(RECORDS SHOWN)

@[simp] theorem State.updFbank_pending (b : Nat) (f : FlashBank → FlashBank) : (s.updFbank b f).pending = s.pending := rfl
@[simp] theorem State.updFbank_regs (b : Nat) (f : FlashBank → FlashBank) : (s.updFbank b f).regs = s.regs := rfl
@[simp] theorem State.updFbank_mem (b : Nat) (f : FlashBank → FlashBank) : (s.updFbank b f).mem = s.mem := rfl
@[simp] theorem State.updFbank_poison (b : Nat) (f : FlashBank → FlashBank) : (s.updFbank b f).poison = s.poison := rfl
@[simp] theorem State.updFbank_clk (b : Nat) (f : FlashBank → FlashBank) : (s.updFbank b f).clk = s.clk := rfl
@[simp] theorem State.updFbank_pwr (b : Nat) (f : FlashBank → FlashBank) : (s.updFbank b f).pwr = s.pwr := rfl
@[simp] theorem State.updFbank_boot (b : Nat) (f : FlashBank → FlashBank) : (s.updFbank b f).boot = s.boot := rfl
@[simp] theorem State.updFbank_pins (b : Nat) (f : FlashBank → FlashBank) : (s.updFbank b f).pins = s.pins := rfl
@[simp] theorem State.updFbank_tiles (b : Nat) (f : FlashBank → FlashBank) : (s.updFbank b f).tiles = s.tiles := rfl
@[simp] theorem State.updFbank_elems (b : Nat) (f : FlashBank → FlashBank) : (s.updFbank b f).elems = s.elems := rfl
@[simp] theorem State.updFbank_front (b : Nat) (f : FlashBank → FlashBank) : (s.updFbank b f).front = s.front := rfl
@[simp] theorem State.updFbank_slots (b : Nat) (f : FlashBank → FlashBank) : (s.updFbank b f).slots = s.slots := rfl
@[simp] theorem State.updFbank_xng (b : Nat) (f : FlashBank → FlashBank) : (s.updFbank b f).xng = s.xng := rfl
@[simp] theorem State.updFbank_nbrs (b : Nat) (f : FlashBank → FlashBank) : (s.updFbank b f).nbrs = s.nbrs := rfl
@[simp] theorem State.updFbank_sec (b : Nat) (f : FlashBank → FlashBank) : (s.updFbank b f).sec = s.sec := rfl
@[simp] theorem State.updFbank_pipes (b : Nat) (f : FlashBank → FlashBank) : (s.updFbank b f).pipes = s.pipes := rfl
@[simp] theorem State.updFbank_phy (b : Nat) (f : FlashBank → FlashBank) : (s.updFbank b f).phy = s.phy := rfl
@[simp] theorem State.updFbank_engs (b : Nat) (f : FlashBank → FlashBank) : (s.updFbank b f).engs = s.engs := rfl
@[simp] theorem State.updFbank_yrn (b : Nat) (f : FlashBank → FlashBank) : (s.updFbank b f).yrn = s.yrn := rfl
@[simp] theorem State.updFbank_irq (b : Nat) (f : FlashBank → FlashBank) : (s.updFbank b f).irq = s.irq := rfl
@[simp] theorem State.updFbank_aon (b : Nat) (f : FlashBank → FlashBank) : (s.updFbank b f).aon = s.aon := rfl
@[simp] theorem State.updFbank_lnk (b : Nat) (f : FlashBank → FlashBank) : (s.updFbank b f).lnk = s.lnk := rfl
@[simp] theorem State.updFbank_pnt (b : Nat) (f : FlashBank → FlashBank) : (s.updFbank b f).pnt = s.pnt := rfl
@[simp] theorem State.updFbank_upd (b : Nat) (f : FlashBank → FlashBank) : (s.updFbank b f).upd = s.upd := rfl
@[simp] theorem State.updFbank_err (b : Nat) (f : FlashBank → FlashBank) : (s.updFbank b f).err = s.err := rfl
@[simp] theorem State.updFbank_sys (b : Nat) (f : FlashBank → FlashBank) : (s.updFbank b f).sys = s.sys := rfl
@[simp] theorem State.updFbank_resp (b : Nat) (f : FlashBank → FlashBank) : (s.updFbank b f).resp = s.resp := rfl
@[simp] theorem State.updFbank_freeCtr (b : Nat) (f : FlashBank → FlashBank) : (s.updFbank b f).freeCtr = s.freeCtr := rfl
@[simp] theorem State.updFbank_get (b : Nat) (f : FlashBank → FlashBank) (r : Field) : (s.updFbank b f).get r = s.get r := rfl
@[simp] theorem State.updFbank_byte (b : Nat) (f : FlashBank → FlashBank) (i : Nat) : (s.updFbank b f).byte i = s.byte i := rfl
@[simp] theorem State.updFbank_eng (b : Nat) (f : FlashBank → FlashBank) (i : Nat) : (s.updFbank b f).eng i = s.eng i := rfl
@[simp] theorem State.updFbank_dom (b : Nat) (f : FlashBank → FlashBank) (i : Nat) : (s.updFbank b f).dom i = s.dom i := rfl
@[simp] theorem State.updFbank_link (b : Nat) (f : FlashBank → FlashBank) (i : Nat) : (s.updFbank b f).link i = s.link i := rfl

@[simp] theorem State.setDom_pending (d : Nat) (p : DomPhase) : (s.setDom d p).pending = s.pending := rfl
@[simp] theorem State.setDom_regs (d : Nat) (p : DomPhase) : (s.setDom d p).regs = s.regs := rfl
@[simp] theorem State.setDom_mem (d : Nat) (p : DomPhase) : (s.setDom d p).mem = s.mem := rfl
@[simp] theorem State.setDom_poison (d : Nat) (p : DomPhase) : (s.setDom d p).poison = s.poison := rfl
@[simp] theorem State.setDom_clk (d : Nat) (p : DomPhase) : (s.setDom d p).clk = s.clk := rfl
@[simp] theorem State.setDom_boot (d : Nat) (p : DomPhase) : (s.setDom d p).boot = s.boot := rfl
@[simp] theorem State.setDom_pins (d : Nat) (p : DomPhase) : (s.setDom d p).pins = s.pins := rfl
@[simp] theorem State.setDom_tiles (d : Nat) (p : DomPhase) : (s.setDom d p).tiles = s.tiles := rfl
@[simp] theorem State.setDom_elems (d : Nat) (p : DomPhase) : (s.setDom d p).elems = s.elems := rfl
@[simp] theorem State.setDom_front (d : Nat) (p : DomPhase) : (s.setDom d p).front = s.front := rfl
@[simp] theorem State.setDom_slots (d : Nat) (p : DomPhase) : (s.setDom d p).slots = s.slots := rfl
@[simp] theorem State.setDom_xng (d : Nat) (p : DomPhase) : (s.setDom d p).xng = s.xng := rfl
@[simp] theorem State.setDom_nbrs (d : Nat) (p : DomPhase) : (s.setDom d p).nbrs = s.nbrs := rfl
@[simp] theorem State.setDom_sec (d : Nat) (p : DomPhase) : (s.setDom d p).sec = s.sec := rfl
@[simp] theorem State.setDom_pipes (d : Nat) (p : DomPhase) : (s.setDom d p).pipes = s.pipes := rfl
@[simp] theorem State.setDom_phy (d : Nat) (p : DomPhase) : (s.setDom d p).phy = s.phy := rfl
@[simp] theorem State.setDom_engs (d : Nat) (p : DomPhase) : (s.setDom d p).engs = s.engs := rfl
@[simp] theorem State.setDom_yrn (d : Nat) (p : DomPhase) : (s.setDom d p).yrn = s.yrn := rfl
@[simp] theorem State.setDom_irq (d : Nat) (p : DomPhase) : (s.setDom d p).irq = s.irq := rfl
@[simp] theorem State.setDom_aon (d : Nat) (p : DomPhase) : (s.setDom d p).aon = s.aon := rfl
@[simp] theorem State.setDom_lnk (d : Nat) (p : DomPhase) : (s.setDom d p).lnk = s.lnk := rfl
@[simp] theorem State.setDom_pnt (d : Nat) (p : DomPhase) : (s.setDom d p).pnt = s.pnt := rfl
@[simp] theorem State.setDom_flc (d : Nat) (p : DomPhase) : (s.setDom d p).flc = s.flc := rfl
@[simp] theorem State.setDom_upd (d : Nat) (p : DomPhase) : (s.setDom d p).upd = s.upd := rfl
@[simp] theorem State.setDom_err (d : Nat) (p : DomPhase) : (s.setDom d p).err = s.err := rfl
@[simp] theorem State.setDom_sys (d : Nat) (p : DomPhase) : (s.setDom d p).sys = s.sys := rfl
@[simp] theorem State.setDom_resp (d : Nat) (p : DomPhase) : (s.setDom d p).resp = s.resp := rfl
@[simp] theorem State.setDom_freeCtr (d : Nat) (p : DomPhase) : (s.setDom d p).freeCtr = s.freeCtr := rfl
@[simp] theorem State.setDom_get (d : Nat) (p : DomPhase) (r : Field) : (s.setDom d p).get r = s.get r := rfl
@[simp] theorem State.setDom_byte (d : Nat) (p : DomPhase) (i : Nat) : (s.setDom d p).byte i = s.byte i := rfl
@[simp] theorem State.setDom_eng (d : Nat) (p : DomPhase) (i : Nat) : (s.setDom d p).eng i = s.eng i := rfl
@[simp] theorem State.setDom_link (d : Nat) (p : DomPhase) (i : Nat) : (s.setDom d p).link i = s.link i := rfl

@[simp] theorem State.reach_pending (t : Nat) : (s.reach t).pending = s.pending := rfl
@[simp] theorem State.reach_regs (t : Nat) : (s.reach t).regs = s.regs := rfl
@[simp] theorem State.reach_mem (t : Nat) : (s.reach t).mem = s.mem := rfl
@[simp] theorem State.reach_poison (t : Nat) : (s.reach t).poison = s.poison := rfl
@[simp] theorem State.reach_pwr (t : Nat) : (s.reach t).pwr = s.pwr := rfl
@[simp] theorem State.reach_boot (t : Nat) : (s.reach t).boot = s.boot := rfl
@[simp] theorem State.reach_pins (t : Nat) : (s.reach t).pins = s.pins := rfl
@[simp] theorem State.reach_tiles (t : Nat) : (s.reach t).tiles = s.tiles := rfl
@[simp] theorem State.reach_elems (t : Nat) : (s.reach t).elems = s.elems := rfl
@[simp] theorem State.reach_front (t : Nat) : (s.reach t).front = s.front := rfl
@[simp] theorem State.reach_slots (t : Nat) : (s.reach t).slots = s.slots := rfl
@[simp] theorem State.reach_xng (t : Nat) : (s.reach t).xng = s.xng := rfl
@[simp] theorem State.reach_nbrs (t : Nat) : (s.reach t).nbrs = s.nbrs := rfl
@[simp] theorem State.reach_sec (t : Nat) : (s.reach t).sec = s.sec := rfl
@[simp] theorem State.reach_pipes (t : Nat) : (s.reach t).pipes = s.pipes := rfl
@[simp] theorem State.reach_phy (t : Nat) : (s.reach t).phy = s.phy := rfl
@[simp] theorem State.reach_engs (t : Nat) : (s.reach t).engs = s.engs := rfl
@[simp] theorem State.reach_yrn (t : Nat) : (s.reach t).yrn = s.yrn := rfl
@[simp] theorem State.reach_irq (t : Nat) : (s.reach t).irq = s.irq := rfl
@[simp] theorem State.reach_aon (t : Nat) : (s.reach t).aon = s.aon := rfl
@[simp] theorem State.reach_lnk (t : Nat) : (s.reach t).lnk = s.lnk := rfl
@[simp] theorem State.reach_pnt (t : Nat) : (s.reach t).pnt = s.pnt := rfl
@[simp] theorem State.reach_flc (t : Nat) : (s.reach t).flc = s.flc := rfl
@[simp] theorem State.reach_upd (t : Nat) : (s.reach t).upd = s.upd := rfl
@[simp] theorem State.reach_err (t : Nat) : (s.reach t).err = s.err := rfl
@[simp] theorem State.reach_sys (t : Nat) : (s.reach t).sys = s.sys := rfl
@[simp] theorem State.reach_resp (t : Nat) : (s.reach t).resp = s.resp := rfl
@[simp] theorem State.reach_freeCtr (t : Nat) : (s.reach t).freeCtr = s.freeCtr := rfl
@[simp] theorem State.reach_get (t : Nat) (r : Field) : (s.reach t).get r = s.get r := rfl
@[simp] theorem State.reach_byte (t : Nat) (i : Nat) : (s.reach t).byte i = s.byte i := rfl
@[simp] theorem State.reach_eng (t : Nat) (i : Nat) : (s.reach t).eng i = s.eng i := rfl
@[simp] theorem State.reach_dom (t : Nat) (i : Nat) : (s.reach t).dom i = s.dom i := rfl
@[simp] theorem State.reach_link (t : Nat) (i : Nat) : (s.reach t).link i = s.link i := rfl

(End RECORDS SHOWN)

■ **ASSIGNED TASK**:
Begin with the first line of the records and reproduce each line as is, ending with the line that holds "f).elems = s.elems := rfl".

■ **REPLY**:
@[simp] theorem State.updFbank_pending (b : Nat) (f : FlashBank → FlashBank) : (s.updFbank b f).pending = s.pending := rfl
@[simp] theorem State.updFbank_regs (b : Nat) (f : FlashBank → FlashBank) : (s.updFbank b f).regs = s.regs := rfl
@[simp] theorem State.updFbank_mem (b : Nat) (f : FlashBank → FlashBank) : (s.updFbank b f).mem = s.mem := rfl
@[simp] theorem State.updFbank_poison (b : Nat) (f : FlashBank → FlashBank) : (s.updFbank b f).poison = s.poison := rfl
@[simp] theorem State.updFbank_clk (b : Nat) (f : FlashBank → FlashBank) : (s.updFbank b f).clk = s.clk := rfl
@[simp] theorem State.updFbank_pwr (b : Nat) (f : FlashBank → FlashBank) : (s.updFbank b f).pwr = s.pwr := rfl
@[simp] theorem State.updFbank_boot (b : Nat) (f : FlashBank → FlashBank) : (s.updFbank b f).boot = s.boot := rfl
@[simp] theorem State.updFbank_pins (b : Nat) (f : FlashBank → FlashBank) : (s.updFbank b f).pins = s.pins := rfl
@[simp] theorem State.updFbank_tiles (b : Nat) (f : FlashBank → FlashBank) : (s.updFbank b f).tiles = s.tiles := rfl
@[simp] theorem State.updFbank_elems (b : Nat) (f : FlashBank → FlashBank) : (s.updFbank b f).elems = s.elems := rfl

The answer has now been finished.